/-! Device-wide resets (R401-R403). -/

/-- A RESET record (R376). R376 names no location: the model gives one of the whole device the die's, one of management the processor
pair's (log entry 165). -/
def resetRecord (s : State) (kind l : Nat) : State := bookWrite s 3 0 l kind 0 0

/-- The kind and rail of a reset of the whole device (R487). -/
def rstCause (s : State) (kind rail : Nat) : State := wr (wr s F.RST_CAUSE_KIND kind) F.RST_CAUSE_RAIL rail

/-- A reset falls due while the device is DARK: it waits for the wake; of two, the one with the lower code stays (R403). -/
def resetDue (kind rail : Nat) (s : State) : State :=
  match s.power.dueReset with
  | some d => if d.kind ≤ kind then s else { s with power := { s.power with dueReset := some ⟨kind, rail⟩ } }
  | none => { s with power := { s.power with dueReset := some ⟨kind, rail⟩ } }

/-- POWER_ON_RESET: power-on, or VDD_AON (4) or VDD_RET (5) below its reset level, which in DARK waits for the wake (R403). A power-on
itself ends DARK with the supplies: it is the model's reading that it waits for nothing (log entry 179). -/
def powerOnReset (rail : Option (Fin 2)) (s : State) : State :=
  match s.power.mode, rail with
  | .dark, some r => resetDue 0 (4 + r.val) s
  | _, _ => porReset s (rail.map fun r => 4 + r.val)

def execPowerOnReset (rail : Option (Fin 2)) (s : State) : Host.Outcome State Fault Refusal := .next (powerOnReset rail s)

/-- PIN or SUPPLY: at once, but while the device is DARK only at wake (R403). -/
def deepReset (kind rail : Nat) (s : State) : State :=
  match s.power.mode with
  | .dark => resetDue kind rail s
  | .resetHold => if rd s F.RST_CAUSE_KIND ≤ kind then s else rstCause s kind rail
  | _ => rstCause (retReset s (retFields ++ houseFields)) kind rail

/-- PIN_RESET (R402). -/
def execPinReset (s : State) : Host.Outcome State Fault Refusal := .next (deepReset 1 0 s)

/-- A rail whose fall below its reset level is a SUPPLY reset: VDD_CORE, VDDA_HS, VDDA_PLL, VDDA_18 or VDDIO_MG (R401). -/
def supplyRail (k : Nat) : Nat := if k < 4 then k else 6

/-- SUPPLY_RESET: in a state that evaluates the rail's monitor (R385), or where a wake finds the rail below its reset level (R395). -/
def execSupplyReset (rail : Fin 5) (s : State) : Host.Outcome State Fault Refusal :=
  .next (if railMonitored s (supplyRail rail) || s.power.mode == .wakingDark then deepReset 2 (supplyRail rail) s else s)

/-- The start-up checker's failure as MEM_BIST_STATUS shows it (R365); an OTP row that cannot be corrected holds the device
in the same way (R412). -/
def checkerFails (s : State) (f : CheckerFail) : State :=
  let s1 := { s with power := { s.power with mode := .checkerFailed } }
  match f with
  | .code m e => wr (wr s1 F.MEM_BIST_STATUS_MACRO m) F.MEM_BIST_STATUS_CASE e
  | .triplet m => wr (wr s1 F.MEM_BIST_STATUS_MACRO m) F.MEM_BIST_STATUS_TRIPLET 1
  | .otp => s1

/-- The scrubbers start their first pass after a reset, with empty trackers (R359, R361). -/
def scrubsStart (s : State) : State :=
  { s with mem := { s.mem with banks := s.mem.banks.map fun b => { b with
    scrubAt := 0
    tracker := []
    passStart := s.time.tick } } }

/-- The sense channels load their corrections from the calibration store (R236). -/
def senseLoad (s : State) : State := (List.range 24).foldl (fun t n => loadCorrections t .senseChans n) s

/-- CONTROL is powered or starts anew: bias DAC and sense channels load their corrections before they carry any signal (R236). -/
def channelsLoad (s : State) : State := senseLoad ((List.range 32).foldl (fun t c => loadCorrections t .biasDacs c) s)

/-- The start sequence up to the boot ROM (R404, R395): the crystal and the system PLL run, the OTP is read, the checker passes,
the regions that are powered lock their PLLs, the channels take their corrections. -/
def startUp (s : State) : State :=
  let s1 := { s with
    time := { s.time with
      crystalRuns := true
      sysPllLocked := true }
    power := { s.power with mode := .show } }
  channelsLoad (scrubsStart (poolShow (pllsLock (wr (otpPolicy s1) F.MEM_BIST_STATUS_PASS 1))))

/-- RESET_N_RELEASE (R404): from the moment at which every rail stands above its reset level and RESET_N is high, and PWR_EN rises
(R396, R402, R489), to the boot ROM's choice of an image. A RESET record is the first record after any reset but power-on (R376). -/
def resetRelease (straps : BitVec 3) (checker : Option CheckerFail) (boot : BootReads) (s : State) : State :=
  match s.power.mode with
  | .resetHold =>
    let s1 := { s with
      mgmt := { s.mgmt with straps := straps }
      time := { s.time with crystalRuns := true }
      power := { s.power with pwrEn := true } }
    match checker with
    | some f => checkerFails s1 f
    | none =>
      let kind := rd s1 F.RST_CAUSE_KIND
      bootRom (startUp (if kind = 0 then s1 else resetRecord s1 kind locWholeDie)) boot
  | _ => s

def execResetNRelease (straps : BitVec 3) (checker : Option CheckerFail) (boot : BootReads) (s : State) :
    Host.Outcome State Fault Refusal := .next (resetRelease straps checker boot s)

/-! WARM (R405). -/

/-- RST_WARM's own part: completes OK; a WARM reset follows, and takes the place of a management reset that is due (R403). -/
def rstWarm : State → State × Reply :=
  withChecks (fun s => [(s.sec.update.isSome || (bootRecord s).trial || s.book.copying.isSome, stBusy, 0)])
    fun s => ({ s with
      power := { s.power with warmPending := true }
      mgmt := { s.mgmt with restartCause := none } }, .done stOK 0 0 0)

def execRstWarm (c : Cmd) (s : State) : Host.Outcome State Fault Refusal := .next (hostCmd 0x0910 [] noGate c rstWarm s)

/-- WARM_RESET: within 100 microseconds of RST_WARM, or at the end of a dress rehearsal. -/
def warmResetRow (boot : BootReads) (s : State) : State :=
  if s.power.warmPending && deviceUp s then
    let s1 := incSat (wr (wr (warmReset s) F.RST_CAUSE_KIND 3) F.RST_CAUSE_RAIL 0) F.RST_COUNTS_WARM
    bootRom (channelsLoad (scrubsStart (poolShow (pllsLock (resetRecord s1 3 locWholeDie))))) boot
  else s

def execWarmReset (boot : BootReads) (s : State) : Host.Outcome State Fault Refusal := .next (warmResetRow boot s)

/-! MGMT (R9, R332, R407). -/

/-- RST_MGMT's own part (R410). -/
def rstMgmt (s : State) : State × Reply := (requestMgmt s 1, .done stOK 0 0 0)

def execRstMgmt (c : Cmd) (s : State) : Host.Outcome State Fault Refusal := .next (hostCmd 0x0911 [] noGate c rstMgmt s)

/-- The code state of the management banks once the image is loaded again. -/
def reloadMgmtBanks (s : State) : State :=
  { s with mem := { s.mem with
    banks := Vector.ofFn fun k : Fin 64 => if k.val < 8 then warmBank k s.mem.banks[k] else s.mem.banks[k] } }

/-- A completion that waited for room was not written: its command counts as in progress (R332). -/
def unwaited (m : MgmtState) : MgmtState :=
  { m with
    inProgress := m.inProgress ++ m.waiting.map fun w => ⟨w.tag, w.opcode, w.notify, 0, 0⟩
    waiting := [] }

/-- MGMT_RESTART: the processor pair and its SRAM restart; session, FIELD_DIAG, an open update, adaptation's starting tables and
any flow image are lost; the register file, the datapath and the loops run on. The settings cache is not applied after it (R427). -/
def mgmtRestart (boot : BootReads) (s : State) : State :=
  match s.mgmt.restartCause with
  | none => s
  | some cause =>
    if deviceUp s = false then s else
      let s1 := incSat (wr (flashCut s) F.RST_CAUSE_MGMT_CAUSE cause) F.RST_COUNTS_MGMT
      let s2 := resetRecord (wr (wr s1 F.RING_STATUS_READY 0) F.RING_STATUS_RESTARTING 1) 4 (locMgmt 0)
      let s3 := { reloadMgmtBanks s2 with
        mgmt := { unwaited s2.mgmt with
          restartCause := none
          afterRestart := true }
        book := copyCut s2.book
        obs := { s2.obs with
          image := none
          imageCopying := false
          imageLocked := false }
        sec := { s2.sec with
          session := false
          fieldDiag := false
          challenge := none
          lockClosed := false
          update := none
          ops := []
          applyDue := false
          migration := none } }
      let s4 := (List.range 8).foldl (fun t n => xaStop t n 8) s3
      bootRom { s4 with lanes := { s4.lanes with xaStart := Vector.replicate 8 none, revertDue := Vector.replicate 8 false } } boot

def execMgmtRestart (boot : BootReads) (s : State) : Host.Outcome State Fault Refusal := .next (mgmtRestart boot s)

/-! PORT (R406). -/

/-- A lane's equaliser and front end are re-initialised (R93, R408): VALID and WARM clear, timing starts anew, so that LOL stands;
slices and the loss-of-signal detectors are kept. -/
def laneReinit (s : State) (l : LaneId) : State :=
  let x := front s l
  let s1 := setFront s l { Front.reset (positionCount l) with
    slices := x.slices
    level := x.level
    losEnv := x.losEnv
    losRms := x.losRms }
  let s2 := putEq s1 l (EqRec.reset (ffeTaps l) (eqMain s1 l) (dfeTaps l))
  let s3 := wrLine (wrLine (wrLine s2 l F.LRX_STATUS_CTLE_SEARCH 0) l F.LRX_VGA_STATUS_DEFERRED 0) l F.LRX_VGA_STATUS_AT_LIMIT 0
  let s4 := ctleInit (wrL s3 l F.LRX_VGA_STATUS_CODE F.HSL_STATUS_VGA_CODE 12) l
  setLol (showTiming s4 l) l true

/-- The port passes through DOWN and its datapath is re-initialised. -/
def rstPortAct (p : Nat) (s : State) : State :=
  let s1 := wr (resetRecord s 5 (locPort p)) F.PCS_LINK_STATUS_BACKOFF 0 p
  let s2 := if linkState s1 p = 0 then txFollowPort (enterState s1 p 0) p else linkGo s1 p 0 10
  let s3 := (portLaneIds s2 p).foldl laneReinit s2
  let s4 := setLink s3 p .reset
  let s5 := rmShow (rmShow (setPortPath (setPortPath s4 p .tx .reset) p .rx .reset) p .tx) p .rx
  let s6 := useMap { s5 with path := { s5.path with
    superRx := vSet s5.path.superRx p []
    superTx := vSet s5.path.superTx p []
    innerTx := vSet s5.path.innerTx p [] } } p (rdE s5 F.PCS_RX_MAP_PHYS p) (rdE s5 F.PCS_RX_MAP_INV p)
  let s7 := (flowFlushPort (restartClocks s6 p .reset .reset) p 3).1
  let s8 := (portLines s7 p).foldl challengeRestart s7
  let s9 := cancelCues s8 (fun c => c.port.val == p) 3
  if rdE s9 F.PCS_PORT_CTRL_ADMIN_UP p = 1 ∧ s9.power.mode = .show then linkFollow (linkGo s9 p 1 10) p else s9

/-- RST_PORT's own part (R406, R410). A PORT reset that falls due while WARM or MGMT is due is discarded (R403); its command is then in
progress as the other reset comes. -/
def rstPort (c : Cmd) : State → State × Reply :=
  let p := c.w 2
  withChecks (fun s => [(!portEnabled s p, stState, 0), (portRehearsing s p, stBusy, 0)])
    fun s => if s.power.warmPending || s.mgmt.restartCause.isSome then (s, .later 0 0) else (rstPortAct p s, .done stOK 0 0 0)

def execRstPort (c : Cmd) (s : State) : Host.Outcome State Fault Refusal :=
  .next (hostCmd 0x0912 [(2, 7)] noGate c (rstPort c) s)

end Sys2Proof.Machine
end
---
● **What the exercise asks**: Could you set down, exactly as written, the lines above between the one holding "and PWR_EN rises" and the one holding "let kind := rd s1 F.RST_CAUSE_KIND", inclusive, and nothing more?

● **Exercise result**:
/-- RESET_N_RELEASE (R404): from the moment at which every rail stands above its reset level and RESET_N is high, and PWR_EN rises
(R396, R402, R489), to the boot ROM's choice of an image. A RESET record is the first record after any reset but power-on (R376). -/
def resetRelease (straps : BitVec 3) (checker : Option CheckerFail) (boot : BootReads) (s : State) : State :=
  match s.power.mode with
  | .resetHold =>
    let s1 := { s with
      mgmt := { s.mgmt with straps := straps }
      time := { s.time with crystalRuns := true }
      power := { s.power with pwrEn := true } }
    match checker with
    | some f => checkerFails s1 f
    | none =>
      let kind := rd s1 F.RST_CAUSE_KIND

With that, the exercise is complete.